One of the still open questions of modern astrophysics is the formation process of high-mass stars, which have masses greater than 10 solar masses. The observational and theoretical efforts made in the last decades have shown that a common and essential component in the formation of high-mass stars is the presence of molecular outflows during the protostellar phase, similarly to what is observed during the formation of low-mass stars. Theoretically, it has been convincingly demonstrated that the magnetic field plays an important role in launching molecular outflows in massive young stellar objects. Here, for instance, the presence of a magnetic field helps the formation of early outflows that can reduce the radiation pressure through cavities; this partially solves the well-known radiation problem of high-mass star formation allowing the protostar mass to grow further. In addition, the intensity of the magnetic field may influence the collimation of the outflows. Although there is a large consensus on the theoretical importance of magnetic fields in launching the outflows, there are still some open issues from an observational point of view. For instance, the alignment of the magnetic field lines with the outflows. Therefore, providing new measurements of magnetic fields close (10s-100s astronomical units) to massive young stellar objects is of great importance. This can be achieved only by observing the polarised emission of molecular masers by using the very long baseline interferometry (VLBI) technique. Indeed, dust polarimetric observations towards massive star-forming regions are often limited to low density regions and/or envelopes at scales of several thousands astronomical units making them not suitable for probing the full structure of the magnetic field close to the protostars where the outflows are launched. Among the different maser species, the best probes for this purpose are the methanol masers, and in particular the 6.7 GHz transition.

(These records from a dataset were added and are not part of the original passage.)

/-! ### Circular buffers (R280) -/

/-- The buffer that CBSET's operand words describe. -/
def bufferOf (x y : Word) : CBuf :=
  let f := fun (w : Word) lo n => (w.extractLsb' lo n).toNat
  let role := f y 18 2
  { set := true, core := f x 16 13, base := f x 0 16, pcb := f y 33 3, pcore := f y 20 13, role := role, count := f y 10 8 + 1
    size := 64 * (f y 0 10 + 1), free := if role = 2 then 0 else f y 10 8 + 1, filled := 0, pidx := 0, cidx := 0, reserved := 0
    acquired := 0, lost := false }
/-- The words of CBSET are sound for buffer cb. -/
def bufferSound (s : State) (cb : CbReg) (x y : Word) : Bool :=
  let q := bufferOf x y
  decide (x.toNat < 2 ^ 29) && decide (y.toNat < 2 ^ 36) && q.base % 64 == 0 && q.core == (if q.role = 3 then q.pcore else s.me.1) &&
  (decide (q.role < 2) || q.pcore != s.me.1) && (q.role == 3 || s.mine.reachable q.base (q.count * q.size)) && !s.cbCopying s.me.1 cb.toNat

/-! ### Streams (R275) -/

/-- The stream that SARM arms. -/
def streamOf (wr : Bool) (n2 n1 n0 : BitVec 10) (tid : BitVec 8) (start pitch : Word) : Stream :=
  { wr := wr, ready := false, tid := tid, start := start, p1 := pitch.extractLsb' 0 32, p2 := pitch.extractLsb' 32 32
    n0 := n0.toNat + 1, n1 := n1.toNat + 1, n2 := n2.toNat + 1, mode := .l, base := 0, next := 0, ahead := [], last := 0, out := []
    fault := none }

/-! ### Gather and scatter (R284, R289) -/

/-- An address has the bits zero that its mode requires (R181). -/
def inMode (am : Mode) (a : Word) : Bool :=
  match am with | .l => decide (a.toNat < 2 ^ 16) | .c => decide (a.toNat < 2 ^ 26) | .x => decide (a.toNat < 2 ^ 29) | .g => !a.getLsbD 57
/-- The operands of GET and PUT are sound. -/
def gatherSound (i64 : Bool) (pm lm : Mode) (list rows n : Word) : Bool :=
  let al := if i64 then 8 else 4
  inMode lm list && inMode pm rows && list.toNat % al == 0 && rows.toNat % al == 0 && decide (n.toNat ≤ 65536)
/-- A counter satisfies a wait for a target. -/
def satisfied (n target : BitVec 32) : Bool := target == 0 || decide ((n - target).toNat < 2 ^ 31)

/-! ### Requests to the walker, and misuse -/

/-- The thread asks its cluster's walker and parks for the answer, which goes on as said (R258 to R260). -/
def asksWalker (s : State) (what : Nat) (tid : BitVec 8) (e : Line) (c : Word) (ch : Int) (k : Cont) : State :=
  ((s.onCx fun q => { q with nextTag := s.cx.nextTag + 1 }).send (.req {
    who := s.asker, place := .unit, op := .walk what tid e c ch 0 s.cx.sb false, tag := s.cx.nextTag, lane := none })).park
      .sync (.reply s.cx.nextTag) k

/-- The tensor and the operand register of a volume instruction. -/
def volumeForm : Instr → Option (BitVec 8 × GReg)
  | .cld _ tid _ a _ _ | .cst _ tid _ a _ _ | .cvld _ tid _ a _ _ | .cvst _ tid _ a _ _ | .cprobe _ tid _ a | .cclr _ tid a
  | .ctileFind _ tid _ a | .ctileDetach _ tid _ a | .ctilePtile _ tid a | .ctilePnode _ tid a => some (tid, a)
  | _ => none
/-- The alignment of the block pointer of a push (R260). -/
def blockAlign : Instr → Option Nat
  | .ctilePtile .. => some 64
  | .ctilePnode .. => some 4096
  | _ => none

/-- Subcode of XFER_USE, where the checks before it pass (R268, R274, R275, R280, R281, R284). -/
def transferMisuse (s : State) (i : Instr) : Option Nat :=
  let r := s.cx.regs
  match i with
  | .cpy _ dk sk _ a b c =>
    let da := r.getG a
    let sa := r.getG b
    let n := (r.getG c).toNat
    if n < 64 ∨ 32768 < n ∨ n % 64 ≠ 0 ∨ (dk = .cb ∧ n % (s.mine.cb (da.toNat % 8)).size ≠ 0) then some 1
    else if sk = .cb ∨ (dk = .cb ∧ 8 ≤ da.toNat) ∨ (dk = .o ∧ 2 ^ 16 ≤ da.toNat) ∨ (sk = .o ∧ 2 ^ 16 ≤ sa.toNat) then some 2
    else if (dk = .o ∧ 1088 < da.toNat % 2 ^ 11 + n) ∨ (sk = .o ∧ 1088 < sa.toNat % 2 ^ 11 + n) then some 3
    else if dk = .cb ∧ placeSound s false sk sa n ∧ (s.mine.cb da.toNat).role ≠ 0 then some 6
    else none
  | .deal _ die _ a b _ total =>
    let src := r.getG a
    let pat := r.getG b
    let blk := pat.toNat % 2 ^ 16
    if src.getLsbD 57 ∨ src.toNat % 64 ≠ 0 then none
    else if blk < 64 ∨ 32768 < blk ∨ blk % 64 ≠ 0 ∨ total = 0 ∨ total.toNat % blk ≠ 0 then some 1
    else if dealSound die src pat total.toNat then none else some 7
  | .sarm _ wr n2 n1 n0 tid d b c =>
    let st := streamOf wr n2 n1 n0 tid (r.getG b) (r.getG c)
    if st.start.toNat % 64 ≠ 0 ∨ st.p1.toNat % 64 ≠ 0 ∨ st.p2.toNat % 64 ≠ 0 then none
    else if d.toNat < 24 ∨ !s.cx.part.getLsbD 10 ∨ (tget s.cx.streams d.toNat).isSome then some 4 else none
  | .cbset _ d a b =>
    if (bufferOf (r.getG a) (r.getG b)).base % 64 ≠ 0 ∨ bufferSound s d (r.getG a) (r.getG b) then none else some 8
  | .cbrsv _ _ a => if (s.mine.cb a.toNat).role ∈ [1, 3] then none else some 6
  | .cbcmt _ a =>
    let q := s.mine.cb a.toNat
    if q.role ∉ [1, 3] ∨ (q.lost = false ∧ q.reserved = 0) then some 6 else none
  | .cbacq _ _ a => if (s.mine.cb a.toNat).role ≤ 2 then none else some 6
  | .cbrel _ a =>
    let q := s.mine.cb a.toNat
    if 2 < q.role ∨ (q.lost = false ∧ q.acquired = 0) then some 6 else none
  | .get _ i64 pm lm _ _ a b c | .put _ i64 pm lm _ _ _ a b c =>
    if gatherSound i64 pm lm (r.getG a) (r.getG b) 0 ∧ 65536 < (r.getG c).toNat then some 1 else none
  | _ => none

end Sys2Proof.Manual

namespace Sys2Proof.Manual
open Sys2Proof.Machine

/-! ### Tiles (R295, R297, R307, R325) -/

/-- EFMT code of a unit format. -/
def unitCode : TFmt → Nat | .f32 => 0 | .f16 => 1 | .bf16 => 2 | .bx8 => 4 | .bx16 => 5
/-- Bytes of a unit in consecutive tiles (R297). -/
def unitBytes : TFmt → Nat | .f32 => 4096 | .bx8 => 1088 | .f16 | .bf16 | .bx16 => 2176
/-- Element (r, c) of a unit whose bytes are given, as FP32 (R297). -/
def unitElem (f : TFmt) (byte : Nat → Nat) (r c : Nat) : Nat :=
  match f with
  | .f32 | .bx8 => tile32 (unitCode f) byte r c
  | .f16 | .bf16 | .bx16 => tile32 (unitCode f) (fun o => byte (c / 16 * 1088 + o)) r (c % 16)
/-- The epilogue of AST on one element: the bias if there is one, then the activation (R307). -/
def epilogue (act : Nat) (bias : Option Nat) (y : Nat) : Nat :=
  let y := match bias with | some b => (fAdd .f32 .rn y b).1 | none => y
  let nan := decide (2 ^ 23 * 255 < y % 2 ^ 31)
  let neg := decide (2 ^ 31 < y) && !nan
  let pos := decide (0 < y) && decide (y < 2 ^ 31) && !nan
  if nan then 0x7FC00000
  else match act with
    | 1 => if pos then y else 0
    | 2 => if neg then (fMul .f32 .rn y 0x3E000000).1 else y
    | 3 => y % 2 ^ 31
    | _ => y

/-- Subcode of TILE_USE (R324, R325). -/
def slotMisuse (s : State) : Instr → Option Nat
  | .oclaim _ _ a => if 1 ≤ (s.cx.regs.getG a).toNat ∧ (s.cx.regs.getG a).toNat ≤ 32 then none else some 1
  | .orel _ a => if (List.range 32).any fun i => (s.cx.regs.getG a).getLsbD i && !s.holdsSlot i then some 2 else none
  | .ofill _ d _ b => if 16 < (s.cx.regs.getG b).toNat ∨ s.holdsSlot d.toNat = false then some 3 else none
  | _ => none

/-! ### Peers (R335 to R337) -/

/-- The peer that a selector names: none where the selector names this device itself, as a member that the tenant may use. -/
def namedPeer (s : State) (sel : Word) : Option (Nat × Nat) :=
  let g := sel.toNat % 2 ^ 8
  let r := sel.toNat / 2 ^ 8 % 2 ^ 12
  let w := s.fgroup g
  if w.getLsbD 0 ∧ w.toNat / 2 ^ 32 % 2 ^ 16 = s.cx.tenant.toNat ∧ r ≤ w.toNat / 2 ^ 20 % 2 ^ 12 ∧ w.toNat / 2 ^ 8 % 2 ^ 12 = r then none
  else some (g, r)

end Sys2Proof.Manual

namespace Sys2Proof.Manual
open Sys2Proof.Machine

/-! ### System and debug instructions (R357, R371, R373, R374, R398, R412 to R418) -/

/-- A core register's value (R371). -/
def csrValue (k : Core) : Csr → Word
  | .issue => if k.policy then 1 else 0
  | .stray => k.stray.setWidth 64
  | .fpar => k.fpar.setWidth 64
  | .xmis => k.xmis.setWidth 64
  | .jnlref => k.jnlref
  | .saves => BitVec.ofNat 64 (k.saves.length + (k.paged.filter fun p => p.2.1.expects).length)
  | .win i => k.win i.toNat
/-- A core with a core register written (R185, R186, R371). -/
def csrWritten (k : Core) (r : Csr) (v : Word) : Core :=
  match r with
  | .issue => { k with policy := v.getLsbD 0 }
  | .stray => { k with stray := v.setWidth 32 }
  | .fpar => { k with fpar := v.setWidth 32 }
  | .xmis => { k with xmis := v.setWidth 32 }
  | .jnlref | .saves => k
  | .win i =>
    if i.toNat < 2 ∧ k.anyResident then k
    else { k with wins := tset k.wins i.toNat (v % if i.toNat % 2 = 1 then 2 ^ 32 else 2 ^ 37) }
/-- A word of a journal entry (R357, R373). -/
def journalWord (e : JEnt) (w : Nat) : Word :=
  match w with
  | 0 => e.line
  | 1 => e.mask
  | 2 => e.pc
  | 3 =>
    let st := match e.st with | .free => 0 | .inFlight => 1 | .refused => 2
    let am := match e.am with | .l => 0 | .c => 1 | .x => 2 | .g => 3
    BitVec.ofNat 64 (st + am * 2 ^ 5 + (if e.bset then 2 ^ 7 else 0) + e.kind.toNat * 2 ^ 8 + e.ctx * 2 ^ 35 + e.inc.toNat * 2 ^ 48)
  | n => el 64 e.data (n - 8)
/-- The caller may use a journal entry (R373). -/
def mayUseEntry (s : State) (e : JEnt) : Bool := s.cx.sup || (e.ctx == s.me.2 && e.inc == s.cx.inc)
/-- A counter of a core, present or latched; the counters of units without promised timing are free (R412, R418). -/
def counterValue (s : State) (lat : Bool) (n : Nat) : Word :=
  if lat then (if n = 0 then BitVec.ofNat 64 s.dbg.tickCyc else tgetD s.mine.cntLat n 0)
  else if n = 0 then BitVec.ofNat 64 s.cycle
  else if 7 ≤ n ∧ n ≤ 11 then Config.freeWord s.fresh else tgetD s.mine.cnt n 0
/-- The unit that a watchpoint address names (R417). -/
def watchedUnit (s : State) (am : Mode) (a : Word) : Place :=
  match am with
  | .g => .glob a
  | .l => .pool s.me.1 (a.toNat % 2 ^ 16) false a
  | _ => .pool (poolOf s.me.1 am a).1 (poolOf s.me.1 am a).2 false a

After the successful pilot observations of the polarised emission of  6.7 GHz methanol maser made with the European VLBI Network (EVN) in 2009 (Surcis et al. 2009), we started a large EVN campaign to measure the magnetic field orientation and strength towards a sample of 30 massive star-forming regions. This is called the “flux-limited sample”. The flux-limited sample is composed of massive star-forming regions with declination greater than -9° and with a total methanol single-dish flux density >50 Jy, as reported in the catalogue of 6.7 GHz methanol masers compiled by Pestalozzi et al. (2005, A&A, 432,737).  The EVN campaign lasted more than ten years and the results have been published in a series of papers (Surcis et al., 2011, 2012, 2013, 2015, 2019, 2022). In the last one, Surcis et al. (2022, A&A, 658, A78), besides reporting the results of the last five sources, we have presented the statistical analysis of the entire sample.

We were able to measure the magnetic field orientation in all sources but one. This allowed us to compare the orientation of the magnetic field (<ΦB>) with the orientation of the outflows (PAoutflow) on the plane of the sky. The probability distribution of the angles |PAoutflow-<ΦB>| is shown in Figure 1. To investigate the distribution of these angles in the 3D space we have performed two Monte Carlo simulation runs, one considering the outflow and the magnetic field parallel in the 3D space and then projected on the plane of the sky (dot-dashed green line in Figure1) and the other when they are perpendicular in the 3D space and then projected on the plane of the sky (dotted blue line in Figure 1). We found that only a combination of the two distributions (50%-50%, red line in Figure 1) represents what we observe. Therefore, we see a perfect bimodal distribution in the difference between the 3D magnetic field direction and the outflow axis. A slightly similar distribution was observed by Zhang et al. (2014, ApJ, 781, 89) on scales greater than 1000 au obtained by observing dust polarised emissions, although due to their small sample size they concluded that the data were consistent more with a random distribution.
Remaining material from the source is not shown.